Surgeon - library image Image copyright Getty Images
Image caption Complex heart operations were moved out of the cardiac surgery unit last September

The deaths of up to 250 people who died following heart surgery at a troubled London cardiac unit are being reviewed.

The study is looking at all patients who underwent cardiac surgery at St George's Hospital in Tooting between April 2013 and September 2018.

Complex heart operations were moved out of the unit last year when it was revealed a "toxic" row had contributed to an above average death rate.

The review has been commissioned by NHS Improvement.

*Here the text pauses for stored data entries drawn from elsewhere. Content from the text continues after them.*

-- ==== Sys2Proof/Machine/TypesCipher.lean ====
section
/-!
DEFINITION. The state of the cipher islands (chapter 11 of the spec): keys, generations, PSKs, lanes, context caches.
-/

namespace Sys2Proof.Machine

/-- What the chip holds of a paddock's key (R357 to R362, R365): identifier, generations, secret[g_lo], blocks encrypted by generation on this chip and
as last reported by the partner, the state of R368, the generation proposed, whether this chip and the partner acknowledged it, whether shearing reported g_lo
unused here and there, whether g_lo is closed, and the moment of the last hard-limit report. -/
structure PadKey where
  keyId   : Nat
  gLo     : Nat
  gCur    : Nat
  secret  : Bytes
  counts  : Tab Nat
  partner : Tab Nat
  state   : Nat
  proposed : Option Nat
  ackHere : Bool
  ackThere : Bool
  unusedHere : Bool
  unusedThere : Bool
  closed  : Bool
  deriving DecidableEq, Repr

/-- A PSK context (R357). -/
structure Psk where
  keyId    : Nat
  paddock  : Nat
  identity : Bytes
  secret   : Bytes
  deriving DecidableEq, Repr

/-- A change that waits until the key record holds it (R365), with the command it answers. -/
inductive KeyChange where
  | kek (id : Nat) (key : Bytes) (hdr : Hdr)
  | padImport (paddock : Nat) (key : PadKey) (hdr : Hdr)
  | advance (paddock gen : Nat)
  | retire (paddock : Nat)
  | erased (paddock : Nat)
  | install (paddock : Nat) (key : PadKey)
  deriving DecidableEq, Repr

/-- An erasure of a paddock (R366): the step in hand, its slot of long operations (on the chip that received the command), the key to be installed, whether the record has been asked
to hold the present change, how many entries there were. -/
structure EraseRun where
  step  : Nat
  slot  : Option Nat
  key   : Option PadKey
  asked : Bool
  total : Nat
  deriving DecidableEq, Repr

/-- Work that needs random values and came while the DRBG was stopped (R349): a rehash that was commanded (half, k, s, its slot of long operations), a FLOCK_CREATE with its operands, and a FUSE_PROGRAM
that draws the root key. -/
inductive DrbgWork where
  | rehash (half k s slot : Nat)
  | flock (h : Hdr) (flock width z n : Nat) (slots : List Nat) (blocks : Nat)
  | fuse (h : Hdr)
  deriving DecidableEq, Repr

/-- The cipher islands. `ctxs` are the cached contexts by island, least recently used first, as kind × 2^20 + index (kind 1 connection, 2 PSK, 3
paddock); `faultNs` the times of each lane's faults; `kek` the KEK with its kek_id; `masks` is, by lane, how often its mask generator was keyed again and the 16-byte blocks since (R347);
`drbgWait` is the work that waits for the DRBG (R349). -/
structure Cipher where
  kek      : Option (Nat × Bytes)
  partnerKek : Option Nat
  pads     : Tab PadKey
  psks     : Tab Psk
  waiting  : List KeyChange
  erases   : Tab EraseRun
  recSeq   : Nat
  ctxs     : Tab (List Nat)
  faultNs  : Tab (List Nat)
  katNext  : Tab Nat
  sourceOk : Bool
  masks    : Tab (Nat × Nat) := []
  drbgWait : List DrbgWork := []
  deriving DecidableEq, Repr

end Sys2Proof.Machine
end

It is being carried out by a panel of independent cardiac surgery, cardiology and anaesthetic consultants.

The group is examining the safety and quality of care that patients who died during or after cardiac surgery received during the review period.

Image copyright PA
Image caption St George's hospital normally carry out about 1,000 cardiac operations every year

The Trust was found to have a higher mortality rate compared to other UK cardiac centres between April 2013 and March 2017.

The period between April 2017 and September 2018 is also being reviewed to see what happened when measures were introduced to improve services.

Between 200 and 250 deaths are expected to be looked at.

Deaths linked to other specialities like cardiology are not going to be included.

Jacqueline Totterdell, chief executive at St George's, said it was "absolutely essential that patients and their families have full confidence in the care our cardiac surgery team" and the review "will be a key part of that process."

Steve Russell, executive regional managing director for NHS Improvement said: "The review is to ensure the service is safe for its patients in the long term.

"The panel is making sure that the trust has identified any concerns arising from reviews of patients who have died after cardiac surgery and that these have been addressed appropriately."

The study is expected to take between six months and a year to complete.